-- ==== Sys2Proof/Machine/Reset.lean ====
section
/-! DEFINITION. Resets (19 R479, R480, R499): what a chip reset and an always-on reset leave, the start journal's loading (R481,
R489, R490), and the start halt. -/

namespace Sys2Proof.Machine
open Sys2Proof

/-! ### Events raised before release (17 R445, 19 R499) -/

/-- Raised events, and those of a clock hold, are logged as held; no reaction is performed. -/
def State.logHeld (s : State) : State :=
  (s.fcu.late ++ s.raised).foldl (fun s f => (s.fcuAccept f).1) { s with raised := [], fcu := { s.fcu with late := [] } }

/-! ### The reset kinds (19 R480) -/

/-- Bits of the register at a that a chip reset keeps besides journal fields: the reference state (18 R459), the log and RECOVERIES
(19 R480). -/
def aonMask (a : Nat) : Nat :=
  if a = aClkStatus then 0x1F
  else if a = aFcuLogHead then 0xFFFFFFFF
  else if aFcuClassStat 0 ≤ a ∧ a ≤ aFcuClassStat 15 then 0xFFFF * 2 ^ 48
  else 0

/-- A register's value after a chip reset. -/
def keptReg (a : Nat) (v : Word) : Word :=
  let m := w64 (jrMask a ||| aonMask a)
  (v &&& m) ||| (ctlReset a &&& ~~~m)

/-- The registers after a chip reset. -/
def State.keptRegs (s : State) : SMap Word :=
  s.ctl.filterMap fun e => let v := keptReg e.1 e.2; if v = ctlReset e.1 then none else some (e.1, v)

/-- A chip reset for a cause: Keystone is due at a step (19 R479, R480). Events not yet logged are logged first. -/
def State.chipReset (s : State) (cause first : Nat) : State :=
  let s := s.logHeld
  let t : State := { State.reset with
    pending := s.pending, mem := s.mem, poison := s.poison, ctl := s.keptRegs, free := s.free + 1, bus := s.bus, dbg := s.dbg
    fcu := { Fcu.reset with log := s.fcu.log }
    cnt := { Cnt.reset with era := s.free }
    pwr := { Pwr.reset with tod := s.pwr.tod, todRun := s.pwr.todRun, vdd := s.pwr.vdd }
    kst := { s.kst with phase := .due first, cause := cause, patch := { words := [], matches_ := [] } } }
  t.setFld aKstStatus 18 16 cause

/-- Loss of the always-on logic: what is left is main memory, the boot flash and the buffers' self-refresh. -/
def State.alwaysOnReset (s : State) (pwrok : Bool) : State :=
  { State.reset with
    pending := s.pending, mem := s.mem, poison := s.poison, free := s.free + 1, bus := s.bus
    cnt := { Cnt.reset with era := s.free }
    kst := { Kst.reset with flashA := s.kst.flashA, flashB := s.kst.flashB, nextB := s.kst.nextB, dram := s.kst.dram, pwrok := pwrok
                            resetN := s.kst.resetN, pfWarn := s.kst.pfWarn } }

/-! ### The journal in use (19 R481, R490) -/

/-- Journal fields of a flash copy loaded. -/
def State.loadFields (s : State) (fs : SMap Word) : State :=
  fs.foldl (fun s e => let m := w64 (jrMask e.1); s.setReg e.1 ((e.2 &&& m) ||| (s.reg e.1 &&& ~~~m))) s

/-- Step 3: the journal in always-on SRAM, else the newer flash copy, else defaults. -/
def State.journalLoad (s : State) : State :=
  let s := if s.kst.aon then s.setFld aKstStatus 11 10 0
    else match s.kst.newest with
      | some (c, isB) =>
        let s := (s.loadFields c.fields).setReg aKstJrnlGen (w64 c.gen)
        let s := { s with kst := { s.kst with rest := c.rest, nextB := !isB } }
        (s.setFld aKstStatus 11 10 (1 + b2n isB)).raise { src := 0x4DD, idA := b2n isB, idB := c.gen }
      | none => ({ s with kst := { s.kst with rest := Jrnl.reset } }).setFld aKstStatus 11 10 3
  let s := { s with kst := { s.kst with aon := true } }
  (List.range 64).foldl (fun s d => if s.flag (aPwrDom d) 63 then s.setDom d 3 else s) s

/-- Step 13 or 14 settles on the cold path: fields of partition firmware's set-up take their cold-start values (19 R481). -/
def State.coldFields (s : State) : State :=
  let z := fun (s : State) a => s.setReg a (ctlReset a)
  let s := [aCssCfg, aSpnEvqBase].foldl z s
  let s := ((List.range 32).flatMap fun p => [aCssJrnl (p + 1), aHubPartCfg (p + 1), aHubPartL3q (p + 1), aHubPartRes (p + 1),
    aCphKrange (p + 1)]).foldl z s
  let s := ((List.range 1024).map aCssDbl).foldl z s
  let s := ((List.range 4).map aPciRidt).foldl z s
  let s := (List.range 0x4E7).foldl (fun s i =>
    let r := (srcCfgRst i)
    (s.setFld (aFcuSrcCfg i) 2 2 (bits (w64 r) 2 2)).setFld (aFcuSrcCfg i) 1 0 (bits (w64 r) 1 0)) s
  let s := ((List.range 16).map aFcuClassCfg).foldl z s
  { s with kst := { s.kst with rest := { s.kst.rest with dblLine := [], ringNoPers := [], engSubs := [] } } }

/-! ### Start halt and failed steps (19 R485, R487) -/

/-- ATTEMPTS of a step. -/
def State.attempts (s : State) (n : Nat) : Nat := s.fld (aKstStep n) 1 0

/-- A mandatory step has failed. Its unit-specific CAUSE is not a stated value (log entry 4). Before release a warm path has written no
memory, so the image stays as it is. -/
def State.stepFail (s : State) (n : Nat) : State :=
  let a := aKstStep n
  let att := min 3 (s.attempts n + 1)
  let (k, s) := s.draw
  let c := (Config.freeWord k).toNat % 256
  let s := ((s.setFld a 1 0 att).setFld a 4 2 3).setFld a 15 8 c
  let s := (s.raise { src := 0x4DB, idA := n, idB := att }).logHeld
  if att = 3 then
    let s := (s.setFld aKstStatus 9 9 1).setReg aDbgCtl 0
    let s := s.flashWrite
    { s with kst := { s.kst with phase := .halted } }
  else s.flashWrite.chipReset 5 2

/-- STAT7 to STAT0 (19 R488, 10 R279, 18 R462); none while undriven. -/
def State.statCode (s : State) : Option Nat :=
  if s.refState = 4 then some 0xC1
  else match s.saveCode with
    | some c => some c
    | none => match s.kst.phase with
      | .due 1 => none
      | .due n => some n
      | .released => some 0
      | .halted => some (0x80 + s.fld aKstStatus 4 0)
      | .abandoned => some 0xE5

/-! ### Signals (19 R479, R499, 10 R263, R272, R278) -/

/-- PF_WARN_N before release ends the start (10 R278, 19 R499). -/
def State.startAbandon (s : State) : State :=
  match s.kst.phase with
  | .due _ => { s with kst := { s.kst with phase := .abandoned } }
  | _ => s

/-- RESET_N_ASSERT: a chip reset without a save. -/
def State.resetN (s : State) : State :=
  let s := s.chipReset 1 2
  { s with kst := { s.kst with resetN := false } }

/-- PWROK_FALL: a chip reset from step 1. -/
def State.pwrokFall (s : State) : State :=
  let s := s.chipReset 2 1
  { s with kst := { s.kst with pwrok := false } }

end Sys2Proof.Machine
end

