-- ==== Sys2Proof/Machine/ExecEngine.lean ====
section
/-! DEFINITION. Meanings of commands. Compression engines, cipher pipelines, key store, random source (13, 14). -/

namespace Sys2Proof.Machine
open Sys2Proof

/-- ENGINE_REQUEST_PLACEMENT: The first queued compression request is placed (13 R344). -/
def execEngineRequestPlacement (s : State) : Answer := s.atUnits fun s => s.cmpPlace

/-- SLICE_BOUNDARY: An engine has done a slice of 64 KiB (13 R344). -/
def execSliceBoundary (e : Fin 8) (s : State) : Answer := s.atUnits fun s => s.sliceBoundary e.val

/-- ENGINE_COMPLETION: The served request ends: in its slice, or by the verifier (true) or the staging (false) failing (13 R345, R350,
R375). -/
def execEngineCompletion (e : Fin 8) (upset : Option Bool) (s : State) : Answer := s.atUnits fun s => s.engineEnd e.val upset

/-- CIPHER_REQUEST_PLACEMENT: The first queued cipher request that has a place is placed (14 R391). -/
def execCipherRequestPlacement (s : State) : Answer := s.atUnits fun s => s.cphPlace

/-- CLASS_0_RESUME: The suspended class-0 message resumes (14 R392). -/
def execClass0Resume (e : Fin 8) (s : State) : Answer := s.atUnits fun s => s.cphResume e.val

/-- ENCRYPT: Pipeline e works on its message, if it is ENCRYPT, for up to `blocks` blocks (14 R378). -/
def execEncrypt (e : Fin 8) (blocks : Nat) (s : State) : Answer := s.atUnits fun s => s.cphOp e.val blocks 0x01

/-- DECRYPT: Pipeline e works on its message, if it is DECRYPT, for up to `blocks` blocks (14 R378). -/
def execDecrypt (e : Fin 8) (blocks : Nat) (s : State) : Answer := s.atUnits fun s => s.cphOp e.val blocks 0x02

/-- MAC_GEN: Pipeline e works on its message, if it is MAC_GEN, for up to `blocks` blocks (14 R378). -/
def execMacGen (e : Fin 8) (blocks : Nat) (s : State) : Answer := s.atUnits fun s => s.cphOp e.val blocks 0x03

/-- MAC_VERIFY: Pipeline e works on its message, if it is MAC_VERIFY, for up to `blocks` blocks (14 R378). -/
def execMacVerify (e : Fin 8) (blocks : Nat) (s : State) : Answer := s.atUnits fun s => s.cphOp e.val blocks 0x04

/-- KEY_LOAD: Pipeline e works on its message, if it is KEY_LOAD, for up to `blocks` blocks (14 R378). -/
def execKeyLoad (e : Fin 8) (blocks : Nat) (s : State) : Answer := s.atUnits fun s => s.cphOp e.val blocks 0x10

/-- KEY_GEN: Pipeline e works on its message, if it is KEY_GEN, for up to `blocks` blocks (14 R378). -/
def execKeyGen (e : Fin 8) (blocks : Nat) (s : State) : Answer := s.atUnits fun s => s.cphOp e.val blocks 0x11

/-- KEY_EXPORT: Pipeline e works on its message, if it is KEY_EXPORT, for up to `blocks` blocks (14 R378). -/
def execKeyExport (e : Fin 8) (blocks : Nat) (s : State) : Answer := s.atUnits fun s => s.cphOp e.val blocks 0x12

/-- KEY_CLEAR: Pipeline e works on its message, if it is KEY_CLEAR, for up to `blocks` blocks (14 R378). -/
def execKeyClear (e : Fin 8) (blocks : Nat) (s : State) : Answer := s.atUnits fun s => s.cphOp e.val blocks 0x13

/-- RANDOM: Pipeline e works on its message, if it is RANDOM, for up to `blocks` blocks (14 R378). -/
def execRandom (e : Fin 8) (blocks : Nat) (s : State) : Answer := s.atUnits fun s => s.cphOp e.val blocks 0x20

/-- CIPHER_COMPLETION: The message of pipeline e reports (14 R389), or its staging fails (R409). -/
def execCipherCompletion (e : Fin 8) (upset : Bool) (s : State) : Answer :=
  s.atUnits fun s => if upset then s.cphUpset e.val else s.cphCompletion e.val

/-- AUTH_FAIL_ZEROING: A stretch of zeroing (14 R395). -/
def execAuthFailZeroing (e : Fin 8) (blocks : Nat) (s : State) : Answer := s.atUnits fun s => s.cphZeroing e.val blocks

/-- SEAL_GEN: CPH_KCMD SEAL_GEN of a slot (14 R384). -/
def execSealGen (slot : BitVec 13) (s : State) : Answer := s.atUnits fun s => s.viaWindow aCphKcmd fun s => s.sealGen slot.toNat

/-- SEAL_LOAD: CPH_KCMD SEAL_LOAD of a slot (14 R384). -/
def execSealLoad (slot : BitVec 13) (s : State) : Answer := s.atUnits fun s => s.viaWindow aCphKcmd fun s => s.sealLoad slot.toNat

/-- IMPORT: CPH_KCMD IMPORT of a slot (14 R384). -/
def execKeyImport (slot : BitVec 13) (s : State) : Answer := s.atUnits fun s => s.viaWindow aCphKcmd fun s => s.keyImport slot.toNat

/-- CLEAR: CPH_KCMD CLEAR of a slot (14 R384). -/
def execClearKey (slot : BitVec 13) (s : State) : Answer := s.atUnits fun s => s.viaWindow aCphKcmd fun s => s.keyClear slot.toNat

/-- KEY_QUERY: CPH_KCMD QUERY of a slot (14 R384). -/
def execKeyQuery (slot : BitVec 13) (s : State) : Answer := s.atUnits fun s => s.viaWindow aCphKcmd fun s => s.keyQuery slot.toNat

/-- CPH_KRANGE_WRITE: CPH_KRANGE of partition p + 1 (14 R380). -/
def execCphKrangeWrite (p : Fin 32) (v : Word) (s : State) : Answer := s.wrReg1 (aCphKrange (p.val + 1)) v

/-- RNG_DATA_READ: A read of RNG_DATA (14 R407). -/
def execRngDataRead (s : State) : Answer := s.atUnits fun s => s.busRead aRngData

/-- RETEST: RNG_CTL.RETEST (14 R408). -/
def execRetest (s : State) : Answer := s.wrReg1 (aRngCtl) 1

/-- RNG_HEALTH_FAIL: A health test of the source fails (14 R408). -/
def execRngHealthFail (cause : Fin 4) (s : State) : Answer := s.atUnits fun s => s.rngUpset cause.val

end Sys2Proof.Machine
end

- - -

_How to complete this task_. As listed above, the lines from the line with "def execClass0Resume (e" to the line with "ENCRYPT: Pipeline e" are to be echoed exactly, with both ends included and nothing added.

_Task answer_.
def execClass0Resume (e : Fin 8) (s : State) : Answer := s.atUnits fun s => s.cphResume e.val

/-- ENCRYPT: Pipeline e works on its message, if it is ENCRYPT, for up to `blocks` blocks (14 R378). -/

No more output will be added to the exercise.